What you are asked to do
Beneath this line are the data; copy exactly the part of them that opens with the line containing "def n : Cap" and closes with the line containing "C128R permissions. -/", and only that part.

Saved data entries
####################
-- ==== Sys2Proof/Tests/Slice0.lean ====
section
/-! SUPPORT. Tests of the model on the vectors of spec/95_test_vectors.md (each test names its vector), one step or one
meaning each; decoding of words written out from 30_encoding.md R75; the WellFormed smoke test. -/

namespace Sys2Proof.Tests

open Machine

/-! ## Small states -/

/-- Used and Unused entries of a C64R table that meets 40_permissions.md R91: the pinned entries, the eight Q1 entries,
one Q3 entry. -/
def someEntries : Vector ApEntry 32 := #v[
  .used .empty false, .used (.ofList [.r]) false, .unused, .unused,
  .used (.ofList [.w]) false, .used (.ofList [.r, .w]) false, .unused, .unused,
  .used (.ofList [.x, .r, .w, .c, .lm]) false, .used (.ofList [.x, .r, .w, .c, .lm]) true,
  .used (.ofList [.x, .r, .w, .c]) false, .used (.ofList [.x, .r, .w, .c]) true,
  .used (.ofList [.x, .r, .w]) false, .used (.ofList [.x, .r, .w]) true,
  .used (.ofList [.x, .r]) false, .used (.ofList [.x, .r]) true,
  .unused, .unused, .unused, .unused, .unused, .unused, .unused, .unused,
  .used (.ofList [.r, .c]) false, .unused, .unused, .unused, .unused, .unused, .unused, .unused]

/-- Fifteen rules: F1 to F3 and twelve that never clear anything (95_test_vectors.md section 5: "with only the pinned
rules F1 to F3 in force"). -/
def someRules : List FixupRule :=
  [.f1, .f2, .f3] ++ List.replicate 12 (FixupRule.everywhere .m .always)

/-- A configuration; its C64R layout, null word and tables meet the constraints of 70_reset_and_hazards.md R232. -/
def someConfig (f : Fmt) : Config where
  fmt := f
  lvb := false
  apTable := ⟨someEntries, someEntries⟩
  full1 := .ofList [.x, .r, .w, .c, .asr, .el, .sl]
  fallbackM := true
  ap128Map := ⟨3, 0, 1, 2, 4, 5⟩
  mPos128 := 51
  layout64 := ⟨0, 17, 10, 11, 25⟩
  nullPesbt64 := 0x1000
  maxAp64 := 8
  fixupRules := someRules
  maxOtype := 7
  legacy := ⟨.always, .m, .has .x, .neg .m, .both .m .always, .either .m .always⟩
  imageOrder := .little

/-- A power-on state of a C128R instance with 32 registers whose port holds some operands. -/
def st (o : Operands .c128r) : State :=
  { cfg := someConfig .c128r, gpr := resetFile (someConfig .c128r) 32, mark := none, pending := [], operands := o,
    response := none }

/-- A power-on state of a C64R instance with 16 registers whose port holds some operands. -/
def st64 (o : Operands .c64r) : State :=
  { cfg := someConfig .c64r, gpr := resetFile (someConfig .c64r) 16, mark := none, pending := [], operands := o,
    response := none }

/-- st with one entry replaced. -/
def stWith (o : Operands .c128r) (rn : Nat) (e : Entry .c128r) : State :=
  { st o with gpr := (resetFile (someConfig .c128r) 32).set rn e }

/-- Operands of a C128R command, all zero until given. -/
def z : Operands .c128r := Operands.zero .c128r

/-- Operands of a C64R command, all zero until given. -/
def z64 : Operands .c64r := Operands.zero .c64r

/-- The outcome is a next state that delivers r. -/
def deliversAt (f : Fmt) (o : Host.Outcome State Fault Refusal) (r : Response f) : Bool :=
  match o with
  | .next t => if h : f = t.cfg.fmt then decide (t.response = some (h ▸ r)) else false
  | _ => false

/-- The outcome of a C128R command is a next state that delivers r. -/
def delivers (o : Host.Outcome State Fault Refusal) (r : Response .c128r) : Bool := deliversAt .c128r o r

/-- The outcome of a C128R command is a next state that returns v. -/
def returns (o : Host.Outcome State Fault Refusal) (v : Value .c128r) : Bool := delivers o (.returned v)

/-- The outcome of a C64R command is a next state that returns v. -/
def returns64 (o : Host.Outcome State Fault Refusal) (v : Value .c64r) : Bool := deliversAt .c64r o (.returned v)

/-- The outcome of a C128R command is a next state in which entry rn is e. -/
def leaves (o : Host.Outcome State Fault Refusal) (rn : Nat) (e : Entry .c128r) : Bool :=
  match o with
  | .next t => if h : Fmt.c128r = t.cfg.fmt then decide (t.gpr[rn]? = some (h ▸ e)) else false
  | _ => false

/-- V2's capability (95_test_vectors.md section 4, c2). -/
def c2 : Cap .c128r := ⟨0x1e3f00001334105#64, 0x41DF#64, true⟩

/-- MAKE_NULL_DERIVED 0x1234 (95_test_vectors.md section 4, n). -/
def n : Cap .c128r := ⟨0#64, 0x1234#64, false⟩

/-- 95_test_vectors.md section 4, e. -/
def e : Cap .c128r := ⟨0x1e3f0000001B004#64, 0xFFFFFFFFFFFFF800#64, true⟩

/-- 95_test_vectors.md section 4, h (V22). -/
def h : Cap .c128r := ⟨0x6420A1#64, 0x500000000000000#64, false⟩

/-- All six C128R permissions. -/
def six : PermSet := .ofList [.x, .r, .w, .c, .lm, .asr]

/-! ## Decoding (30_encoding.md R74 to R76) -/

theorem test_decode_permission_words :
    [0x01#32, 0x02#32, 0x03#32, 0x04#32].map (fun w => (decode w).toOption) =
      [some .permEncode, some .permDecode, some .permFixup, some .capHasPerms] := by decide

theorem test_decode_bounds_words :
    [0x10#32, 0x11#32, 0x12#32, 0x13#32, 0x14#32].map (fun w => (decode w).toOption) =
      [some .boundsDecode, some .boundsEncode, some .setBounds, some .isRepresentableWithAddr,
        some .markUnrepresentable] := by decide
####################
Response to the exercise
def n : Cap .c128r := ⟨0#64, 0x1234#64, false⟩

/-- 95_test_vectors.md section 4, e. -/
def e : Cap .c128r := ⟨0x1e3f0000001B004#64, 0xFFFFFFFFFFFFF800#64, true⟩

/-- 95_test_vectors.md section 4, h (V22). -/
def h : Cap .c128r := ⟨0x6420A1#64, 0x500000000000000#64, false⟩

/-- All six C128R permissions. -/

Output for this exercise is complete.